NorskRegnesentral / shapr

Explaining the output of machine learning models with more accurately estimated Shapley values
https://norskregnesentral.github.io/shapr/
Other
147 stars 34 forks source link

Restructure explain() for iterative estimation with convergence detection, verbose arguments ++ #396

Closed martinju closed 1 month ago

martinju commented 5 months ago

Very early draft. Lots of cleanup and moving things around remains, but the general overall structure will probably be close to what we got here.

To be done in this PR (some may be removed here and handled in separate PRs):

Note: All non-exact methods fails now (also the Shapley values estimates) since shapley_setup is now called after setup_approach. All tests for Shapley values pass if these calls are but back to the original order (but we don't want that in the future).

martinju commented 4 months ago

Just some notes for myself on where to catch up after the holiday:

  1. Carefully check that the structure and content of the output from explain is as we want it to be at the current stage.
  2. Accept all tests with the new structure such that future edits can be checked against the tests
  3. Add some basic tests for the new convergence stuff.
  4. Consider updating all tests with the new defaults (paired sampling and reweighting)
  5. THEN go ahead and add the other features: paralellization of the boostrapping, verbose argument, disk saving, same functionality for groups etc.

Depending on how things go as I get back on this in august, @LHBO might take a look at the code structure some time after point 3 is done.

martinju commented 3 months ago

Slowly reaching a steady state. Apart from the list of undone tasks above, here is a list of components which is currently not in a good state

martinju commented 3 months ago

@LHBO OK, some more work done now. A lot of minor code changes as I have moved from combinations to coalitions everywhere, i.e. changed n_combinations to n_coalitions, id_combinations -> id_coalitions and so on. The key data.table X also got new (general) column names: features -> coalitions, n_featuers -> coalition_size and so on. Note that features is still added as a new column in the end, making it easier to create the binary matrix S for both groups and features. I have also added a few extra helping parameters n_shapley_values is equal to n_features for features, and n_groups for groups. coal_feature_list is the same as the previous group_num, except that it also exists for feature wise explanation.

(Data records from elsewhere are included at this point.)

-- ==== Sys2Proof/Laws/Host.lean ====
section
/-! SUPPORT. What a descriptor's arrival and its completion do, and what a write of the MRAM does. -/

namespace Sys2Proof.Laws

open Sys2Proof.Machine

/-- Authorisation looks at SEC and the MRAM alone (R405). -/
theorem authorise_ringPut (s : State) (r : Nat) (v : Ring) (d : HostDesc) : authorise (ringPut s r v) d = authorise s d := rfl

/-- The checks of R383 to R416 in a state with the ring changed and a session's LAST taken. -/
theorem runChecked_passes {op : Nat} {d : HostDesc} {s u : State} (eff : HostDesc → State → State) (h : Reaches op d s)
    (hs : u.sched = s.sched) (hp : u.pair = s.pair) : runChecked eff d u = eff d u := by
  obtain ⟨ho, -, -, -, -, hr, hb, hv, hc, -, hf⟩ := h
  have e : enginesRun u = enginesRun s := by simp [enginesRun, drives, hp]
  have b : bootBarred u (dOp d) = false := by rw [ho]; simpa [bootBarred, hs] using hb
  have f : ∀ m, frozenM u m = frozenM s m := fun m => by simp [frozenM, hs]
  unfold runChecked
  rw [b, hv, hf, e, ho]
  cases hro : roleBarred op <;> cases hcr : carrier op <;> simp_all

/-- The order of checks of `runDesc` for a descriptor that passes them all, in a state with the ring changed. -/
theorem runDesc_reaches {op : Nat} {d : HostDesc} {s u : State} (eff : HostDesc → State → State) (h : Reaches op d s)
    (hs : u.sched = s.sched) (hp : u.pair = s.pair) (hm : (ringGet u d.ring).classMask = (ringGet s d.ring).classMask)
    (ha : authorise u d = authorise s d) :
    runDesc eff d u = eff d (if d.signed.isSome || !operatorOp (dOp d) then u
      else match authorise u d with
        | .ok last => authTake d last u
        | _ => u) := by
  have hc := h
  obtain ⟨ho, -, -, hmask, hau, -⟩ := hc
  have m : (ringGet u d.ring).classMask.getLsbD (classRow (dOp d)) = true := by rw [hm, ho]; exact hmask
  unfold runDesc
  rw [m, ho]
  cases hsg : d.signed with
  | some x => simp [runChecked_passes eff h hs hp]
  | none =>
    rcases hau with hau | ⟨how, hop⟩
    · simp [hsg] at hau
    · rw [how]
      cases hopr : operatorOp op with
      | false => simp [runChecked_passes eff h hs hp]
      | true =>
        obtain ⟨l, hl⟩ := hop hopr
        have := runChecked_passes (u := authTake d l u) eff h hs hp
        simp [ha, hl, this]

/-- A descriptor that reaches its chapter has its effect in the state `entered`. -/
theorem arrive_reaches {op : Nat} {d : HostDesc} {s : State} (eff : HostDesc → State → State) (h : Reaches op d s) :
    arrive eff d s = eff d (entered d s) := by
  have hc := h
  obtain ⟨-, hq, hst, -⟩ := hc
  unfold arrive startDesc entered
  rw [hq, hst]
  exact runDesc_reaches eff h rfl rfl (by rw [ringGet_ringPut]) rfl

/-- A started descriptor that completes is answered. -/
theorem completeR_answered {d : HostDesc} {st data : Nat} {ret : Option Nat} {s : State}
    (h : d ∈ (ringGet s d.ring).started) : Answered d st data (completeR d st data ret s) := by
  have hc : (ringGet s d.ring).started.contains d = true := by simpa using h
  unfold completeR Answered
  simp only [hc, if_true]
  exact ⟨_, List.mem_append_right _ (List.mem_singleton.mpr rfl), rfl, rfl, rfl, rfl, rfl⟩

/-- A write of the MRAM keeps its canonical form. -/
theorem mramWrite_wf (off : Nat) (b : Bytes) {s : State} (w : tblWf s.mram 0 = true) : tblWf (mramWrite off b s).mram 0 = true := by
  unfold mramWrite; split_ifs
  · exact w
  · exact tblPutAll_wf b s.mram 0 off w

theorem dramWrite_wf (a : Nat) (b : Bytes) {s : State} (w : tblWf s.dram 0 = true) : tblWf (dramWrite a b s).dram 0 = true :=
  tblPutAll_wf b s.dram 0 a w

/-- A write of the MRAM leaves every other byte alone. -/
theorem mramWrite_out {off a : Nat} {b : Bytes} (s : State) (h : a < off ∨ off + b.length ≤ a) :
    tblGet (mramWrite off b s).mram a 0 = tblGet s.mram a 0 := by
  unfold mramWrite; split_ifs
  · rfl
  · exact tblGet_tblPutAll_out b s.mram 0 h

end Sys2Proof.Laws
end

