theorem iterate_commits {r : SRun} {s : State} (hecc : eccHit (structOf s r.slot) s = false)
    (hok : (iterateOf (structOf s r.slot) r).ok = true) : let st := structOf s r.slot
    ∃ m, iterate s r = setRun (committedRun st (phasesOf s r) r)
      (commitStore st (afterIter st (phasesOf s r) r (iterateOf st r)) { s with free := m }) := by
  obtain ⟨m, hm⟩ := eccStep_eq (structOf s r.slot) s
  refine ⟨m, ?_⟩
  simp only [iterate, hecc, hok, hm, Bool.false_eq_true, if_false, Bool.not_true]
  rfl

/-- A value that is not finite, or an ECC error, ends the run and leaves the store (R111, R142). -/
theorem iterate_aborts {r : SRun} {s : State}
    (h : eccHit (structOf s r.slot) s = true ∨ (iterateOf (structOf s r.slot) r).ok = false) : let st := structOf s r.slot
    ∃ n m, iterate s r =
      setRun { r with ended := some (4, 9), wc := r.wc + tIter st (phasesOf s r), pivtot := n } { s with free := m } ∧
      (eccHit st s = false → n = r.pivtot + (iterateOf st r).cnt) := by
  obtain ⟨m, hm⟩ := eccStep_eq (structOf s r.slot) s
  cases hecc : eccHit (structOf s r.slot) s with
  | true =>
    refine ⟨r.pivtot, m, ?_, fun hn => absurd (hecc.symm.trans hn) (by decide)⟩
    simp only [iterate, hecc, hm, if_true]
  | false =>
    have hok : (iterateOf (structOf s r.slot) r).ok = false := h.resolve_left (by rw [hecc]; decide)
    refine ⟨_, m, ?_, fun _ => rfl⟩
    simp only [iterate, hecc, hm, hok, Bool.not_false, if_true, Bool.false_eq_true, if_false]

theorem commitStore_scheduled {st : SStruct} {r : SRun} (h : r.host = none) (s : State) : commitStore st r s =
    slotPut s r.slot { slotGet s r.slot with store := r.it, storeSig := st.sig, usable := true } := by
  rw [commitStore, h]
  rfl

/-- A slot whose RB2 holds no earlier result any more (R134). -/
def withoutHostResult (q : SSlot) : SSlot :=
  { q with rb := tblPut q.rb 2 { tblGet q.rb 2 {} with valid := false } {} }

theorem commitStore_host {st : SStruct} {r : SRun} (h : r.host.isSome = true) (s : State) :
    commitStore st r s = rbStore st 2 128 (vecBytes (resultVec st r))
      (slotPut (rbTaken (slotGet s r.slot) r.slot 2 s) r.slot (withoutHostResult (slotGet s r.slot))) := by
  have hnone : ¬ r.host.isNone = true := by simpa [Option.isSome_iff_ne_none] using h
  rw [commitStore]
  exact if_neg hnone

/-- The slots after a commit (R105, R134). -/
theorem commitStore_slots (st : SStruct) (r : SRun) (s : State) : let t := commitStore st r s
    let q := slotGet s r.slot
    (∀ j, j ≠ r.slot → slotGet t j = slotGet s j) ∧ t.pimg = s.pimg ∧
    (r.host = none → { t with solv := s.solv } = s ∧
      slotGet t r.slot = { q with store := r.it, storeSig := st.sig, usable := true }) ∧
    (r.host.isSome = true → slotGet t r.slot = withoutHostResult q) := by
  intro t q
  cases hhost : r.host with
  | none =>
    simp only [t, commitStore_scheduled hhost]
    exact ⟨fun j hj => slotGet_slotPut_ne _ _ hj, rfl, fun _ => ⟨rfl, slotGet_slotPut ..⟩, fun hn => by cases hn⟩
  | some d =>
    simp only [t, commitStore_host (by rw [hhost]; rfl : r.host.isSome = true)]
    exact ⟨fun j hj => (slotGet_congr (rbStore_slots ..) j).trans (slotGet_slotPut_ne _ _ hj), rbStore_pimg ..,
      fun hn => (by cases hn), fun _ => (slotGet_congr (rbStore_slots ..) _).trans (slotGet_slotPut ..)⟩

/-- A host run's vector goes to RB2, where SOLV's windows reach it (R134, R136). -/
theorem commitStore_vector {st : SStruct} {r : SRun} {s : State} (h : r.host.isSome = true) (hf : frozenM s 15 = false)
    (hw : inWindow s 15 (rbAddr st 2 + 128) (vecBytes (resultVec st r)).length true = true) :
    dramRead (commitStore st r s) (rbAddr st 2 + 128) (vecBytes (resultVec st r)).length = vecBytes (resultVec st r) := by
  rw [commitStore_host h, rbStore_inside]
  · exact dramRead_dramWrite ..
  · exact hf
  · exact hw
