/-- A1 to A6, A17 to A20 of 95_test_vectors.md section 5, the plain variant. -/
theorem test_plain_access_checks :
    shows (exec (.tlbiRvaae1os 0) (at5 .el0)) = .raised (.undefined 0)
    ∧ shows (exec (.tlbiRvaae1os 0) (at5 .el1)) = .issued .el10 (some 5) .allAttr true
    ∧ shows (exec (.tlbiRvaae1os 0) (at5With .el1 false false true false false))
        = .raised (.systemAccessTrap .el2 0x18 0 0xD5088560)
    ∧ shows (exec (.tlbiRvaae1os 0) (at5With .el1 false false false true false))
        = .raised (.systemAccessTrap .el2 0x18 0 0xD5088560)
    ∧ shows (exec (.tlbiRvaae1os 0) (at5With .el1 false false false false true))
        = .raised (.systemAccessTrap .el2 0x18 0 0xD5088560)
    ∧ shows (exec (.tlbiRvaae1os 0) (at5With .el2 true true false false false))
        = .issued .el20 none .allAttr true
    ∧ shows (exec (.tlbiRvaae1os 0) (at5With .el2 true false true true true))
        = .issued .el10 (some 5) .allAttr true := by decide

/-- A5 with `HCRX_EL2.FGTnXS == 1` (A6), without FEAT_HCX (A8), with `HXEn == 0` (A7), A16 and A23, the nXS variant. -/
theorem test_nxs_access_checks :
    (let s := at5With .el1 false false false false true;
      let s6 : State := { s with pe := { s.pe with hcrxEl2 := { fnXs := false, fgtNxs := true } } };
      shows (exec (.tlbiRvaae1osnxs 0) s) = .raised (.systemAccessTrap .el2 0x18 0 0xD5089560)
      ∧ shows (exec (.tlbiRvaae1osnxs 0) s6) = .issued .el10 (some 5) .excludeXs true
      ∧ shows (exec (.tlbiRvaae1osnxs 0) { s with cfg := { cfg5 with featHcx := false } })
          = .issued .el10 (some 5) .excludeXs true
      ∧ shows (exec (.tlbiRvaae1osnxs 0) { s6 with pe := { s6.pe with scrEl3 := { s6.pe.scrEl3 with hxEn := false } } })
          = .raised (.systemAccessTrap .el2 0x18 0 0xD5089560)
      ∧ shows (exec (.tlbiRvaae1osnxs 0)
            { at5With .el1 false false true false false with cfg := { cfg5 with featXs := false } })
          = .raised (.undefined 0)
      ∧ shows (exec (.tlbiRvaae1osnxs 0)
            { at5With .el3 true true false false false with pe := { (at5With .el3 true true false false false).pe with
              scrEl3 := { ns := false, nse := false, eel2 := false, fgtEn := false, hxEn := false } } })
          = .issued .el20 none .excludeXs false) := by decide

/-- A13 to A15: `HCRX_EL2.FnXS` turns the plain variant into its nXS twin at EL1. -/
theorem test_plain_fnxs :
    (let s : State := { at5 .el1 with pe := { pe5 .el1 with hcrxEl2 := { fnXs := true, fgtNxs := false } } };
      shows (exec (.tlbiRvaae1os 0) s) = .issued .el10 (some 5) .excludeXs true
      ∧ shows (exec (.tlbiRvaae1os 0) { s with cfg := { cfg5 with featXs := false } })
          = .issued .el10 (some 5) .allAttr true
      ∧ shows (exec (.tlbiRvaae1os 0) { s with pe := { s.pe with scrEl3 := { s.pe.scrEl3 with hxEn := false } } })
          = .issued .el10 (some 5) .allAttr true) := by decide

/-! ### Operand vectors of 95_test_vectors.md section 3 -/

def cfgNoLpa2 : Config := { cfg5 with featLpa2 := false }

/-- What a vector row gives: BaseADDR, RangeLen, and whether the operation guarantees. -/
def row (cfg : Config) (ds : Bool) (v : Word) : Option (Nat × Nat) × Bool :=
  ((rangeOf cfg ds (decodeXt v)).map fun r => (r.base.toNat, r.len), guaranteedOf cfg ds true (decodeXt v))

/-- V2, V3, V4, V5, V6, V8, V10, V12. -/
theorem test_operands_without_lpa2 :
    row cfg5 false 0x00004F8000040000 = (some (0x40000000, 0x40000), true)
    ∧ row cfg5 false 0x0000506000012345 = (some (0x12345000, 0x40000), true)
    ∧ row cfg5 false 0x0000818000008000 = (some (0x20000000, 0x20000), true)
    ∧ row cfg5 false 0x0000C80000000001 = (some (0x10000, 0x220000), true)
    ∧ row cfg5 false 0x0000FF8000000000 = (some (0, 0x2000000000), true)
    ∧ row cfg5 false 0x0000404000040201 = (some (0x40201000, 0x2000), false)
    ∧ row cfg5 false 0x000090C000000801 = (some (0x2004000, 0x200000), false)
    ∧ row cfg5 false 0x0000C04000003000 = (some (0x30000000, 0x20000), false) := by decide

/-- V7, V9, V11, V13, V14, V15, V19 to V22. -/
theorem test_operands_alignment_and_reserved :
    row cfg5 false v7 = (some (0x40200000, 0x2000), true)
    ∧ row cfg5 false 0x000090C000000800 = (some (0x2000000, 0x200000), true)
    ∧ row cfg5 false 0x0000C04000002000 = (some (0x20000000, 0x20000), true)
    ∧ row cfg5 true 0x0000400000004000 = (some (0x40000000, 0x2000), true)
    ∧ row cfg5 true 0x0000404000000020 = (some (0x200000, 0x2000), true)
    ∧ row cfg5 true 0x0000404000000021 = (some (0x210000, 0x2000), false)
    ∧ row cfg5 false 0 = (none, false)
    ∧ row cfgNoLpa2 false 0x0000802000010000 = (some (0x40000000, 0x8000), false)
    ∧ row cfg5 false 0x000063A000040000 = (some (0x40000000, 0x4000000), true)
    ∧ row cfg5 false 0x000063A000040001 = (some (0x40001000, 0x4000000), false) := by decide

/-- V16, V17, V18, V23: the bits above the field. -/
theorem test_operands_upper_bits :
    row { cfg5 with baseAddrUpper := .zero } false 0x0000401000040000 = (some (0x0001000040000000, 0x2000), true)
    ∧ row cfg5 false 0x0000401000040000 = (some (0xFFFF000040000000, 0x2000), true)
    ∧ row cfg5 false 0xFFFF400000040000 = (some (0x40000000, 0x2000), true)
    ∧ row cfg5 false 0x0000FF9FFFFFFFFF = (some (0xFFFFFFFFFFFF0000, 0x2000000000), true) := by decide

/-! ### Required entries of 95_test_vectors.md section 4 -/

/-- The default entry of section 4 with its VA interval. -/
def entry (lo hi : Word) : TLBEntry :=
  { stage1 := true, width := .d64, level := 3, leaf := true, granule := .g4K, regime := .el10, security := .nonSecure
    vmid := some 5, asid := 7, isGlobal := false, vaLo := lo, vaHi := hi, payload := 0 }

def e1 : TLBEntry := entry 0x40000000 0x40000FFF
def e5 : TLBEntry := { entry 0x40000000 0x401FFFFF with level := 2 }

/-- Operation A (V1) and operation B (V7) of section 4. -/
def opOf (xt : Word) : TlbiOp := buildOp (at5 .el1) .nonSecure .el10 (some 5) .allAttr true xt

def req (xt : Word) (e : TLBEntry) : Bool := required (at5 .el1) (opOf xt) (.pe 0) e

/-- E1 to E12. -/
theorem test_required_operation_A :
    [e1, entry 0x40002000 0x40002FFF, { entry 0x40001000 0x40001FFF with vmid := some 6 },
      { entry 0x40001000 0x40001FFF with asid := 9, isGlobal := true }, e5,
      { entry 0x40000000 0x40003FFF with granule := .g16K }, { e1 with regime := .el20 },
      { e1 with security := .secure }, { e1 with stage1 := false }, { e1 with width := .d128 }, { e5 with leaf := false },
      entry 0x3FFFF000 0x3FFFFFFF].map (req v1)
    = [true, false, false, true, true, false, false, false, false, true, true, false] := by decide

/-- E13 to E18. -/
theorem test_required_operation_B :
    [{ entry 0x40200000 0x403FFFFF with level := 2 }, entry 0x40200000 0x40200FFF,
      { entry 0x40000000 0x7FFFFFFF with level := 1, leaf := false },
      { entry 0x40200000 0x403FFFFF with level := 2, leaf := false }, { entry 0x40000000 0x7FFFFFFF with level := 1 },
      { entry 0x40200000 0x403FFFFF with level := 2, width := .d128 }].map (req v7)
    = [true, false, true, false, false, false] := by decide

/-! ### Completion, remote PEs, System MMUs: 95_test_vectors.md section 6 -/

/-- Operation A issued with E1 and E5 in the issuer's TLB. -/
def issuedA (attr : TlbiAttr) (todo : List Cached) : TlbiOp :=
  { opOf v1 with attr := attr, inScope := [(.pe 0, e1), (.pe 0, e5)], todo := todo }

def withAccesses (c1 c2 : Bool) : State :=
  { at5 .el1 with
    accesses := [{ agent := .pe 0, used := [e1], xs := false, complete := c1 },
      { agent := .pe 0, used := [e1], xs := true, complete := c2 }] }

As a consequence of the name generalizations and helper parameters, I have removed many of the almost-identical functions that are specific for groups (the old feautre_exact/group_exact). These now got the common name exact_coalition_table, just. Similar generalizations are done elsewhere.

Tests are updated after the changes. Something is wrong with groups for forecast, but we'll just ignore that for now.

Feel free to take a quick look at the main components (no need to look at the details at this stage), and let me know if you have comments to the generalizations, name changes etc.

martinju commented 1 month ago

Hi @aredelmeier @LHBO @jonlachmann

This is closing in on a merge. Just a few things misisng now, I think. I hope to be able to merge this some time this weekend.

Here is what remains:

@jonlachmann You may want to merge this into your forecast fixing branch.

@LHBO If you want to , I actually think you can safely start on the asymmetric stuff from the current stage. What remains will not change much of the code.